A Linked List, at its core is a bunch of Nodes linked together.

So, you need to start with a simple Node class:

public class Node {
    public Node next;
    public Object data;
}

Then your linked list will have as a member one node representing the head (start) of the list:

public class LinkedList {
    private Node head;
}

Then you need to add functionality to the list by adding methods. They usually involve some sort of traversal along all of the nodes.

public void printAllNodes() {
    Node current = head;
    while (current != null) 
    {
        Console.WriteLine(current.data);
        current = current.next;
    }
}

Also, inserting new data is another common operation:

public void Add(Object data) {
    Node toAdd = new Node();
    toAdd.data = data;
    Node current = head;
    // traverse all nodes (see the print all nodes method for an example)
    current.next = toAdd;
}

This should provide a good starting point.

Simple linked list in C++

This is the most simple example I can think of in this case and is not tested. Please consider that this uses some bad practices and does not go the way you normally would go with C++ (initialize lists, separation of declaration and definition, and so on). But that are topics I can't cover here.

#include <iostream>
using namespace std;

class LinkedList{
    // Struct inside the class LinkedList
    // This is one node which is not needed by the caller. It is just
    // for internal work.
    struct Node {
        int x;
        Node *next;
    };

// public member
public:
    // constructor
    LinkedList(){
        head = NULL; // set head to NULL
    }

    // destructor
    ~LinkedList(){
        Node *next = head;
        
        while(next) {              // iterate over all elements
            Node *deleteMe = next;
            next = next->next;     // save pointer to the next element
            delete deleteMe;       // delete the current entry
        }
    }
    
    // This prepends a new value at the beginning of the list
    void addValue(int val){
        Node *n = new Node();   // create new Node
        n->x = val;             // set value
        n->next = head;         // make the node point to the next node.
                                //  If the list is empty, this is NULL, so the end of the list --> OK
        head = n;               // last but not least, make the head point at the new node.
    }

    // returns the first element in the list and deletes the Node.
    // caution, no error-checking here!
    int popValue(){
        Node *n = head;
        int ret = n->x;

        head = head->next;
        delete n;
        return ret;
    }

// private member
private:
    Node *head; // this is the private member variable. It is just a pointer to the first Node
};

int main() {
    LinkedList list;

    list.addValue(5);
    list.addValue(10);
    list.addValue(20);

    cout << list.popValue() << endl;
    cout << list.popValue() << endl;
    cout << list.popValue() << endl;
    // because there is no error checking in popValue(), the following
    // is undefined behavior. Probably the program will crash, because
    // there are no more values in the list.
    // cout << list.popValue() << endl;
    return 0;
}

I would strongly suggest you to read a little bit about C++ and Object oriented programming. A good starting point could be this: http://www.galileocomputing.de/1278?GPP=opoo

EDIT: added a pop function and some output. As you can see the program pushes 3 values 5, 10, 20 and afterwards pops them. The order is reversed afterwards because this list works in stack mode (LIFO, Last in First out)

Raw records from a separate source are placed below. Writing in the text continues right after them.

/-- The items a computing command returns; none for the TS.PARSE that faults. The other commands stand for none. -/
def returnedItems : Instr → Option (List Item)
  | .tsParse ts => if ts.length = Config.tsBytes then some (wordItems [be32 ts 0, be32 ts 4]) else none
  | .tsSerialize sec frac => some [.bytes (timestampBytes ⟨sec, frac⟩)]
  | .pktParse n p => some (wordItems (if n = Config.pktBytes then 1 :: packetWords (packetOf p) else [0]))
  | .cvM2f u => some (wordItems [m2f u])
  | .cvF2m x => some (wordItems [f2m x])
  | .cvToNtp wsec wusec utc => some (wordItems [(toNtp wsec wusec utc).sec, (toNtp wsec wusec utc).frac])
  | .ocDiff aSec aFrac bSec bFrac =>
    some (wordItems [(diff ⟨aSec, aFrac⟩ ⟨bSec, bFrac⟩).sec, (diff ⟨aSec, aFrac⟩ ⟨bSec, bFrac⟩).frac])
  | .ocOffset t1s t1f t2s t2f t3s t3f t4s t4f =>
    some (wordItems [(offsetOf ⟨t1s, t1f⟩ ⟨t2s, t2f⟩ ⟨t3s, t3f⟩ ⟨t4s, t4f⟩).1,
      (offsetOf ⟨t1s, t1f⟩ ⟨t2s, t2f⟩ ⟨t3s, t3f⟩ ⟨t4s, t4f⟩).2])
  | .ocApplyCalc t4s t4f osec ousec utc =>
    some (wordItems [(applyCalc ⟨t4s, t4f⟩ osec ousec utc).1, (applyCalc ⟨t4s, t4f⟩ osec ousec utc).2])
  | .mcInit => none
  | .mcGetTime => none
  | .mcSetTime _ _ => none
  | .mcNowSeconds => none
  | .ocApply _ _ _ _ _ => none

/-- TS.SERIALIZE returns the bytes of the timestamp (41_wire.md R131). -/
theorem exec_tsSerialize {s : State} (h : s.Clean) (sec frac : Word) :
    exec (.tsSerialize sec frac) s = .next (s.respond [.bytes (timestampBytes ⟨sec, frac⟩)]) := by
  rw [exec, execTsSerialize, State.perform_of_clean h]

/-- Where it may be issued a computing command returns those items, or is the TS.PARSE that faults. -/
theorem exec_of_isPure {i : Instr} {s : State} (hi : isPure i = true) (hwf : i.wellFormed = true) (h : s.Clean) :
    (∃ rs, returnedItems i = some rs ∧ exec i s = .next (s.respond rs)) ∨
    (returnedItems i = none ∧ exec i s = .next { s with fault := 4 } ∧ ∃ ts, i = .tsParse ts ∧ ts.length ≠ 8) := by
  cases i with
  | tsParse ts =>
    by_cases hl : ts.length = Config.tsBytes
    · exact .inl ⟨_, if_pos hl, exec_tsParse_of_length h hl⟩
    · exact .inr ⟨if_neg hl, exec_tsParse_of_length_ne h hl, ts, rfl, hl⟩
  | tsSerialize sec frac => exact .inl ⟨_, rfl, exec_tsSerialize h sec frac⟩
  | pktParse n p =>
    have hl : p.length = n.toNat := beq_iff_eq.mp hwf
    refine .inl ⟨_, rfl, ?_⟩
    by_cases hn : n = Config.pktBytes
    · subst hn
      exact exec_pktParse_of_length h hl
    · rw [if_neg hn]
      exact exec_pktParse_of_length_ne h hl hn
  | cvM2f u => exact .inl ⟨_, rfl, exec_cvM2f h u⟩
  | cvF2m x => exact .inl ⟨_, rfl, exec_cvF2m h x⟩
  | cvToNtp wsec wusec utc => exact .inl ⟨_, rfl, exec_cvToNtp h wsec wusec utc⟩
  | ocDiff aSec aFrac bSec bFrac => exact .inl ⟨_, rfl, exec_ocDiff h aSec aFrac bSec bFrac⟩
  | ocOffset t1s t1f t2s t2f t3s t3f t4s t4f => exact .inl ⟨_, rfl, exec_ocOffset h t1s t1f t2s t2f t3s t3f t4s t4f⟩
  | ocApplyCalc t4s t4f osec ousec utc => exact .inl ⟨_, rfl, exec_ocApplyCalc h t4s t4f osec ousec utc⟩
  | _ => cases hi

/-- Settles O53, with `returnedItems` for the function. -/
theorem computingCommandsArePure : Obligations.ComputingCommandsArePure := by
  refine ⟨returnedItems, fun i s hi hwf h => ?_⟩
  obtain ⟨rs, hrs, e⟩ | ⟨hnone, hrest⟩ := exec_of_isPure hi hwf h
  · refine ⟨fun rs' hrs' => ?_, fun hn => absurd (hrs.symm.trans hn) (Option.some_ne_none rs)⟩
    obtain rfl := Option.some.inj (hrs.symm.trans hrs')
    exact e
  · exact ⟨fun rs hrs => absurd (hrs.symm.trans hnone) (Option.some_ne_none rs), fun _ => hrest⟩

/-! ### The ghost bit -/

/-- What a step answers, with OVR written to `b` in a next state. -/
def withOvr (b : Bool) : Result → Result
  | .next t => .next { t with ovr := b }
  | .fault r => .fault r
  | .refused r => .refused r

/-- An effect that neither reads nor writes OVR. -/
def IgnoresOvr (f : State → State) : Prop := ∀ s b, f { s with ovr := b } = { f s with ovr := b }

/-- Raising a fault ignores OVR. -/
theorem ignoresOvr_raise (c : FaultCode) : IgnoresOvr (State.raise · c) := by
  intro s b
  simp only [State.raise]
  split <;> rfl

/-- So does the check that the clock is configured. -/
theorem IgnoresOvr.requireInit {f : State → State} (hf : IgnoresOvr f) : IgnoresOvr (State.requireInit · f) := by
  intro s b
  simp only [State.requireInit]
  split
  · exact hf s b
  · exact ignoresOvr_raise .uninit s b

/-- An issued command whose effect ignores OVR answers alike. -/
theorem IgnoresOvr.perform {f : State → State} (hf : IgnoresOvr f) (s : State) (b : Bool) :
    State.perform { s with ovr := b } f = withOvr b (s.perform f) := by
  by_cases h : s.fault = 0
  · cases hg : s.gt with
    | closed => simp [State.perform, h, hg, withOvr, ← hf s b]
    | opened x y => simp [State.perform, h, hg, withOvr]
  · simp only [State.perform, if_neg h, withOvr]

/-- Every well-formed command is performed, with an effect that ignores OVR. -/
theorem exec_eq_perform_ignoresOvr {i : Instr} (h : i.wellFormed = true) :
    ∃ f, IgnoresOvr f ∧ ∀ s, exec i s = s.perform f := by
  cases i with
  | mcInit =>
    refine ⟨_, fun s b => ?_, fun _ => rfl⟩
    dsimp only
    split
    · exact ignoresOvr_raise .doubleInit s b
    · rfl
  | mcGetTime => exact ⟨_, .requireInit fun _ _ => rfl, fun _ => rfl⟩
  | mcSetTime => exact ⟨_, .requireInit fun _ _ => rfl, fun _ => rfl⟩
  | mcNowSeconds => exact ⟨_, .requireInit fun _ _ => rfl, fun _ => rfl⟩
  | ocApply => exact ⟨_, .requireInit fun _ _ => rfl, fun _ => rfl⟩
  | tsParse ts =>
    refine ⟨_, fun s b => ?_, fun _ => rfl⟩
    dsimp only
    split
    · rfl
    · exact ignoresOvr_raise .operandLen s b
  | pktParse n p =>
    refine ⟨_, fun s b => ?_, fun _ => if_pos (beq_iff_eq.mp h)⟩
    dsimp only
    split <;> rfl
  | _ => exact ⟨_, fun _ _ => by rfl, fun _ => rfl⟩
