-- ==== Sys2Proof/Machine/Index.lean ====
section
/-! DEFINITION. Index register, memory transfers and the random byte (spec/42_index_memory_random.md). No transfer
changes `I` (R121). -/

namespace Sys2Proof.Machine

/-- `LD I,addr` (R120). -/
def execLdIAddr (nnn : Addr) (s : State) : Result := .next (s.setI (zextAddr nnn))

/-- `RND Vx,byte` (R122): `V[x] <- r & kk` for a free byte `r`. -/
def execRndVxByte (x : Nibble) (kk : Byte) (s : State) : Result :=
  .next (s.draw.2.setV x (s.draw.1 &&& kk))

/-- `ADD I,Vx` (R123): the sum modulo `2^16`, not reduced to 12 bits; `V[F]` 1 iff the untruncated sum exceeds
`0xFFF`; no fault here whatever the sum. -/
def execAddIVx (x : Nibble) (s : State) : Result :=
  .next ((s.setI (s.i + zextByte (s.getV x))).setFlag (indexOverflow s.i (s.getV x)))

/-- `LD F,Vx` (R124): the address of the glyph of `V[x]`'s low nibble; no memory is read. -/
def execLdFVx (x : Nibble) (s : State) : Result := .next (s.setI (glyphAddr (lowDigit (s.getV x))))

/-- `LD B,Vx` (R125): the three decimal digits of `V[x]` to `I`, `I+1`, `I+2`. -/
def execLdBVx (x : Nibble) (s : State) : Result :=
  match s.writeData (bcdDigits (s.getV x)) with
  | .ok s' => .next s'
  | .error f => raise f

/-- `LD [I],Vx` (R126): `MEM[I+i] <- V[i]` for `i` in `0..x`. -/
def execLdMemVx (x : Nibble) (s : State) : Result :=
  match s.writeData (s.bulkBytes x) with
  | .ok s' => .next s'
  | .error f => raise f

/-- `LD Vx,[I]` (R127): `V[i] <- MEM[I+i]` for `i` in `0..x`. -/
def execLdVxMem (x : Nibble) (s : State) : Result :=
  match s.readData (bulkLength x) with
  | .ok bytes => .next (s.setBulk 0 bytes)
  | .error f => raise f

end Sys2Proof.Machine
end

Creating a LinkedList class from scratch

If you're actually building a real system, then yes, you'd typically just use the stuff in the standard library if what you need is available there. That said, don't think of this as a pointless exercise. It's good to understand how things work, and understanding linked lists is an important step towards understanding more complex data structures, many of which don't exist in the standard libraries.

There are some differences between the way you're creating a linked list and the way the Java collections API does it. The Collections API is trying to adhere to a more complicated interface. The Collections API linked list is also a doubly linked list, while you're building a singly linked list. What you're doing is more appropriate for a class assignment.

With your LinkedList class, an instance will always be a list of at least one element. With this kind of setup you'd use null for when you need an empty list.

Think of next as being "the rest of the list". In fact, many similar implementations use the name "tail" instead of "next".

Here's a diagram of a LinkedList containing 3 elements:

Note that it's a LinkedList object pointing to a word ("Hello") and a list of 2 elements. The list of 2 elements has a word ("Stack") and a list of 1 element. That list of 1 element has a word ("Overflow") and an empty list (null). So you can treat next as just another list that happens to be one element shorter.

You may want to add another constructor that just takes a String, and sets next to null. This would be for creating a 1-element list.

To append, you check if next is null. If it is, create a new one element list and set next to that.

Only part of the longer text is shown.